▶ _Collected data_:
--- START ---

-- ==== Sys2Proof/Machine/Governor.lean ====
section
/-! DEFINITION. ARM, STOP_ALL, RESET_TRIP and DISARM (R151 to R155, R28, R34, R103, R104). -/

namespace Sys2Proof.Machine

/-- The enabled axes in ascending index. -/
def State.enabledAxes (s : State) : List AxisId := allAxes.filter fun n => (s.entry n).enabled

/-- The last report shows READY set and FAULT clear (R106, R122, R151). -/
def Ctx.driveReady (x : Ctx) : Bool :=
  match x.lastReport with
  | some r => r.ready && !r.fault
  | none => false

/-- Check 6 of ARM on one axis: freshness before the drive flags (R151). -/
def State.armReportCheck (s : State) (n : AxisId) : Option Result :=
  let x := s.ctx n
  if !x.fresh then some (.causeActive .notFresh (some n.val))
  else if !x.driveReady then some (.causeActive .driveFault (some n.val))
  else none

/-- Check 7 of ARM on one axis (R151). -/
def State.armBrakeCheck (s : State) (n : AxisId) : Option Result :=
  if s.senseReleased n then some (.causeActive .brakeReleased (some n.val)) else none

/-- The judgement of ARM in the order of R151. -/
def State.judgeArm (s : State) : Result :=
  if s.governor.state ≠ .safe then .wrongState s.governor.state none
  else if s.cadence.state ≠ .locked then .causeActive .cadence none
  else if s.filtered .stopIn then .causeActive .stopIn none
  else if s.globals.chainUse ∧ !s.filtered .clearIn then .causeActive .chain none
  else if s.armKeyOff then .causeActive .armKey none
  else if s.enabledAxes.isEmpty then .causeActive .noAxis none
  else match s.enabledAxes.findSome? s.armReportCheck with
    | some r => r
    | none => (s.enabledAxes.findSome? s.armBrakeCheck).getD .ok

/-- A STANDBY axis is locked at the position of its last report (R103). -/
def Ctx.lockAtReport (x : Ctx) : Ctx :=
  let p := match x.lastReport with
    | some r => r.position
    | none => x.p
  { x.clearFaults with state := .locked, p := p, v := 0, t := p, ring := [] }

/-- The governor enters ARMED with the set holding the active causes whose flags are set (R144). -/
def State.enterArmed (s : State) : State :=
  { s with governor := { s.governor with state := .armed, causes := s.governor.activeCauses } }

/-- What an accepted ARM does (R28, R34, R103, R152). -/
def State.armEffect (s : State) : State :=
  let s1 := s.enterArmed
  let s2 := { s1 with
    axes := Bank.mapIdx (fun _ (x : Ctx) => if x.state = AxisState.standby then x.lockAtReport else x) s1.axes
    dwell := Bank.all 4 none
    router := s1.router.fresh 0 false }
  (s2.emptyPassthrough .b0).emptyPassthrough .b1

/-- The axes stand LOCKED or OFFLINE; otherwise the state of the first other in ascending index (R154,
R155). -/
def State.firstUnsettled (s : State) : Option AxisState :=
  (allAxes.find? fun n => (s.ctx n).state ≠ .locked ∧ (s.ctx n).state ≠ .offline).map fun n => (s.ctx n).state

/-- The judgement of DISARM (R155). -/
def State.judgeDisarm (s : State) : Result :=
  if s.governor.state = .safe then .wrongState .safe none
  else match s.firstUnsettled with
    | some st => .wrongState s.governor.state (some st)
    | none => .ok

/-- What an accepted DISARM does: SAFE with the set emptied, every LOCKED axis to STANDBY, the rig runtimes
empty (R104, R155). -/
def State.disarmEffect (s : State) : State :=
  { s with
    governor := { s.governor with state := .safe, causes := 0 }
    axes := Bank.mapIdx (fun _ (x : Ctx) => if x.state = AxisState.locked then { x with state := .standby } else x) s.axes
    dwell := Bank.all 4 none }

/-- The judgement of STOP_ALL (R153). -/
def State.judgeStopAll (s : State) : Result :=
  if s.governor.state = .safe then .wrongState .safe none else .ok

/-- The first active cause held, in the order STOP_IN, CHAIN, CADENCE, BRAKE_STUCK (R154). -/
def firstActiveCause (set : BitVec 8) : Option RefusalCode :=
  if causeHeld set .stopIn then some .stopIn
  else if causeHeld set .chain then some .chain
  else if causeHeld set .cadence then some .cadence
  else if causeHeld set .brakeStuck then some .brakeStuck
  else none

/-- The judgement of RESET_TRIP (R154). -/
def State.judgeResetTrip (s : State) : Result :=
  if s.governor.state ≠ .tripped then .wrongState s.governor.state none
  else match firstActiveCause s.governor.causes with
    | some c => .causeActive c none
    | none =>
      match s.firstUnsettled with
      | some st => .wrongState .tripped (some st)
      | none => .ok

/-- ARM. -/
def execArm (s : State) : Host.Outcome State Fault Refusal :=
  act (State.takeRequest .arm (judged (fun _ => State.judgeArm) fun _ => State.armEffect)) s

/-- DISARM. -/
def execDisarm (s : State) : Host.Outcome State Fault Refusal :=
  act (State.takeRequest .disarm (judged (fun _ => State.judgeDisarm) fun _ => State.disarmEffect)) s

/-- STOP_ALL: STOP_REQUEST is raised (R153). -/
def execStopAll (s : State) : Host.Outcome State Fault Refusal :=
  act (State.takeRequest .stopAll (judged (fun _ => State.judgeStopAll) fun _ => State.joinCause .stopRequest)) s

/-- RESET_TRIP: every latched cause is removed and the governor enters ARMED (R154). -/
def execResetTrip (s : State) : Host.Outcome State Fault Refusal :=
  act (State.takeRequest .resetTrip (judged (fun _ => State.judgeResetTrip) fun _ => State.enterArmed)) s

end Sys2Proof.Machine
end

--- END ---
--- START ---

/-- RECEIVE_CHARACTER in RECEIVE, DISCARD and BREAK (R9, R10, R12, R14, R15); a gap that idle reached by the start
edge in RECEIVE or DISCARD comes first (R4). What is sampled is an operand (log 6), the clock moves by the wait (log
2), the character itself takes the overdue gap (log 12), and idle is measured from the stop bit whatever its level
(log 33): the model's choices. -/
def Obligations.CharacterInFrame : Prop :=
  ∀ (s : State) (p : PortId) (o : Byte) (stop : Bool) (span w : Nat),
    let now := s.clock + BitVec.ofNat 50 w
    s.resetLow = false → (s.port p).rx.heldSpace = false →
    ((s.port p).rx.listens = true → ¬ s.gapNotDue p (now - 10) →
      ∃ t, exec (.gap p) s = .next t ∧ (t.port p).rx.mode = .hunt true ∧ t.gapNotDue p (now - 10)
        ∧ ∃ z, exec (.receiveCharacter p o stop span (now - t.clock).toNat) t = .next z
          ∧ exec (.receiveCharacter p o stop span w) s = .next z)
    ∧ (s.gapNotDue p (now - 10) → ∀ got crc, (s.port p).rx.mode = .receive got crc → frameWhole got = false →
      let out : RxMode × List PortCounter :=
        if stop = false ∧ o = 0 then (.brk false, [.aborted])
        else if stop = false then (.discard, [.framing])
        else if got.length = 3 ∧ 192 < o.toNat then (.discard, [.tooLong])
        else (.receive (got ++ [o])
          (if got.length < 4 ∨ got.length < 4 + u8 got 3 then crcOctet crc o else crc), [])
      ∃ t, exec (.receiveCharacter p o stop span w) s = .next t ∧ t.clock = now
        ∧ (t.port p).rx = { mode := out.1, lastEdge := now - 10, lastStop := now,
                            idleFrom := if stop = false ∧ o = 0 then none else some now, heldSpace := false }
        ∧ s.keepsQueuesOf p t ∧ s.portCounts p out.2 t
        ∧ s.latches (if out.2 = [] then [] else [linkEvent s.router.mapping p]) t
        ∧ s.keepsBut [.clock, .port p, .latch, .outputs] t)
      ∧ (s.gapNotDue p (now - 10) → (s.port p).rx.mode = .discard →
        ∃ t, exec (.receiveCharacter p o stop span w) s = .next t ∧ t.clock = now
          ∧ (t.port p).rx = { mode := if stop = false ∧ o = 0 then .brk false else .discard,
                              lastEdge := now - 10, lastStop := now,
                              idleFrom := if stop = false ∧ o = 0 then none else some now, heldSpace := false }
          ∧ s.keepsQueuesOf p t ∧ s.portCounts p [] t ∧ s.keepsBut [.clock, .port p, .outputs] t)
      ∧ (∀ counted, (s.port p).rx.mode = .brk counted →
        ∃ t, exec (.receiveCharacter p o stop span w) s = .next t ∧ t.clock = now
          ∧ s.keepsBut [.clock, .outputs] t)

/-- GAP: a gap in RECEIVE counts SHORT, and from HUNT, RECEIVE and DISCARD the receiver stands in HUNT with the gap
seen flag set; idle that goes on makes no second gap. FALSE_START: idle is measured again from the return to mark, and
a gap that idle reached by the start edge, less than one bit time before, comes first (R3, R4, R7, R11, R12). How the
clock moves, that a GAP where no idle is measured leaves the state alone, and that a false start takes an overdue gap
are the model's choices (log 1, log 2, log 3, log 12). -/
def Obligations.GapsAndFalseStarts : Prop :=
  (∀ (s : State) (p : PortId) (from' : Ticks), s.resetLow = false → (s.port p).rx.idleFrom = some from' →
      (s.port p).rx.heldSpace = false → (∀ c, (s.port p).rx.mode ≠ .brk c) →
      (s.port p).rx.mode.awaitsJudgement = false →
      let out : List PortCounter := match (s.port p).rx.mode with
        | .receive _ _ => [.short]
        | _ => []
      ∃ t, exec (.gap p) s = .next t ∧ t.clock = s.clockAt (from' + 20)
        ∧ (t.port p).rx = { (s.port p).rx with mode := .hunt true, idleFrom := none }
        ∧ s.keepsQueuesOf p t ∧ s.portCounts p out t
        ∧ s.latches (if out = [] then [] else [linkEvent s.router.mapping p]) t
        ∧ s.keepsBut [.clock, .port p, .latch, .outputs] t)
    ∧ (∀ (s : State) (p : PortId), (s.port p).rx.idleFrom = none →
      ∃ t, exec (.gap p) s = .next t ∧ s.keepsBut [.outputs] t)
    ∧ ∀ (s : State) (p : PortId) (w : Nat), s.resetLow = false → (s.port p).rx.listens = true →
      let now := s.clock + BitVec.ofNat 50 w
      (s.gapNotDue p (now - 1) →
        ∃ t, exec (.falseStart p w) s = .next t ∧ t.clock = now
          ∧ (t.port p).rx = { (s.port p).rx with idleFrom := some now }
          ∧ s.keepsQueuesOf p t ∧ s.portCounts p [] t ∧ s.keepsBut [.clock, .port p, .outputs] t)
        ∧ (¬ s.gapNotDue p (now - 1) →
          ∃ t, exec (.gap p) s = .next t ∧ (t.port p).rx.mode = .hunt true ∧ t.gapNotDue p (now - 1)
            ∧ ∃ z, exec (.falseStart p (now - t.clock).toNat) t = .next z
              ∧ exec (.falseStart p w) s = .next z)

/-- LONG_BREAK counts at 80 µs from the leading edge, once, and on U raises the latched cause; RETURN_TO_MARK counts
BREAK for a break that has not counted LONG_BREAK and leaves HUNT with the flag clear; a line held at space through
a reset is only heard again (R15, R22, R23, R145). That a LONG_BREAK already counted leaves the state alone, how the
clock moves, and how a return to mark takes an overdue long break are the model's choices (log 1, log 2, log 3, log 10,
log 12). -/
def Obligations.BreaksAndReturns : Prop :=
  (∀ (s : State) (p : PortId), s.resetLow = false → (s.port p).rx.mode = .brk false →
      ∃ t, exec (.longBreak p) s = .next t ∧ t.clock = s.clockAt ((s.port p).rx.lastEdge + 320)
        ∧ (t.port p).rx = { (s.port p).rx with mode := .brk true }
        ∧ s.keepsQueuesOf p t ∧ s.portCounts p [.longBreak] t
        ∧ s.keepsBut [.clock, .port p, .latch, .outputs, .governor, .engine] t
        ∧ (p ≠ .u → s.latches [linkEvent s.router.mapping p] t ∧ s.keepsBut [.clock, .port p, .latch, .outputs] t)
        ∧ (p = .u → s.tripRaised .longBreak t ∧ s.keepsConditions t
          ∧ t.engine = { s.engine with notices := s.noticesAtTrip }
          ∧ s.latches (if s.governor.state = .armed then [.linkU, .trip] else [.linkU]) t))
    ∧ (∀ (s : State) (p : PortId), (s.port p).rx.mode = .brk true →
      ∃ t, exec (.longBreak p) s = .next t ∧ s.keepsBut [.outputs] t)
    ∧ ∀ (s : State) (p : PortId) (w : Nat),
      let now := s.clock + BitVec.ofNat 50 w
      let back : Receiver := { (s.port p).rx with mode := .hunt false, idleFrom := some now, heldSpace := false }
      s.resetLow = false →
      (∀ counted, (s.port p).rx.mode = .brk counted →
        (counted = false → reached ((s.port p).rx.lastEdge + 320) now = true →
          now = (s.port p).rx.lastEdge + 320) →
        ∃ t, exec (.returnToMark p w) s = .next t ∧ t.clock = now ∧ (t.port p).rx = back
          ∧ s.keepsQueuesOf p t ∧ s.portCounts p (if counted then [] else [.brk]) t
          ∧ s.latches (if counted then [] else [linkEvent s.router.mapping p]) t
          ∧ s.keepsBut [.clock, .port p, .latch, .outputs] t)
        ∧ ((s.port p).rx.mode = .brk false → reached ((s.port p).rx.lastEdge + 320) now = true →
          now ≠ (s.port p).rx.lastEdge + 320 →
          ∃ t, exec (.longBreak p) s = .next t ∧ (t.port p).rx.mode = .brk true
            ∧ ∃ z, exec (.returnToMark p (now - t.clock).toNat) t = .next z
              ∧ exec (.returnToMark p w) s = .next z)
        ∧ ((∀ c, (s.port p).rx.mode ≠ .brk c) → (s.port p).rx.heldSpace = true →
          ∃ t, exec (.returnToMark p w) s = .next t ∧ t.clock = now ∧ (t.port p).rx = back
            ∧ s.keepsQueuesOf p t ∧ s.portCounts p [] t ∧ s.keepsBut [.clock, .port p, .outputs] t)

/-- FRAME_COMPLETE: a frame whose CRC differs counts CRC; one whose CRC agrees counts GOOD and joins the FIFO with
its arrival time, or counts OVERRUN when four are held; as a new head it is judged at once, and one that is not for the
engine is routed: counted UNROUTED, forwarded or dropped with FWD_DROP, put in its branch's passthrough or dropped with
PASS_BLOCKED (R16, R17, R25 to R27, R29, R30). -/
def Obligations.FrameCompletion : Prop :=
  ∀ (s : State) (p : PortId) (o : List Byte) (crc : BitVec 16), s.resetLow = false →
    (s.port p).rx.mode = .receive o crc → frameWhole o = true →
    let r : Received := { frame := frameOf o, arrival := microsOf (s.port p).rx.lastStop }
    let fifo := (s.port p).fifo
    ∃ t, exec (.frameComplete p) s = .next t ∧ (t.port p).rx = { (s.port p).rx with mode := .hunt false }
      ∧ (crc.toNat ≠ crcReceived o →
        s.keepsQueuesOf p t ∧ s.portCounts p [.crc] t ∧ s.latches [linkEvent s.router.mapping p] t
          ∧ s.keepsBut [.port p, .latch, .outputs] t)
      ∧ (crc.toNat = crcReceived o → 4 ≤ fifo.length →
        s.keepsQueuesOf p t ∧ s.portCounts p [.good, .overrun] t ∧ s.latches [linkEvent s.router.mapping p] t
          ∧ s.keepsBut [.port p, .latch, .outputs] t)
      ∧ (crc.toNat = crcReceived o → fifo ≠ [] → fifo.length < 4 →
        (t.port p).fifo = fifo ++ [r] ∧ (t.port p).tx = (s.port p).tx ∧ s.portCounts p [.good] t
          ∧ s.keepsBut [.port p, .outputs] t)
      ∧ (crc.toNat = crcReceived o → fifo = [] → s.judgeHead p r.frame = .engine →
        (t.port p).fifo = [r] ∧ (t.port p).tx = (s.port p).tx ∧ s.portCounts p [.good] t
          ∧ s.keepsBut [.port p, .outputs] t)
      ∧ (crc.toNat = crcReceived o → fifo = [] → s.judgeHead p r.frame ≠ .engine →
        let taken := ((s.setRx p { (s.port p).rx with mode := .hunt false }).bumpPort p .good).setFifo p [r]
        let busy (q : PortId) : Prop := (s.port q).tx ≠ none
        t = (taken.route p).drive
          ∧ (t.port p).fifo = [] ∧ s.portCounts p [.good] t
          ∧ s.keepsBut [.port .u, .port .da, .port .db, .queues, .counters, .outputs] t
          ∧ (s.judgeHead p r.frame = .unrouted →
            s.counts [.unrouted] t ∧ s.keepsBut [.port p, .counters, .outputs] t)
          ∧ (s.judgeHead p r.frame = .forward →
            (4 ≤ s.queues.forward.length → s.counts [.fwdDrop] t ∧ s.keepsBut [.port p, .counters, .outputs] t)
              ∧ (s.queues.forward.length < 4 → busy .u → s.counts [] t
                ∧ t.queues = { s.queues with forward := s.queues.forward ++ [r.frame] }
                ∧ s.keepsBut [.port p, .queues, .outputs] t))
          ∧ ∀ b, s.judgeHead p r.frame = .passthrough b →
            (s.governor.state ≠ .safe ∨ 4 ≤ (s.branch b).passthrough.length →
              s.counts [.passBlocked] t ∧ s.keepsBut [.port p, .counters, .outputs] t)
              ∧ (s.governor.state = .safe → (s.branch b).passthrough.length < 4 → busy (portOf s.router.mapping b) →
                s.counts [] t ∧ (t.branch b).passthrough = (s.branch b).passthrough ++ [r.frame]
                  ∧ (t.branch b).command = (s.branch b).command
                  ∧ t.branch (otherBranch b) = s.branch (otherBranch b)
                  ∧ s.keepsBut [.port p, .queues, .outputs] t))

--- END ---

Output the lines above between the one holding "-- ==== Sys2Proof/Machine/Governor.lean" and the one holding "def State.enabledAxes (s", inclusive, with nothing before or after them.

▶ _Result of the task_:
-- ==== Sys2Proof/Machine/Governor.lean ====
section
/-! DEFINITION. ARM, STOP_ALL, RESET_TRIP and DISARM (R151 to R155, R28, R34, R103, R104). -/

namespace Sys2Proof.Machine

/-- The enabled axes in ascending index. -/
def State.enabledAxes (s : State) : List AxisId := allAxes.filter fun n => (s.entry n).enabled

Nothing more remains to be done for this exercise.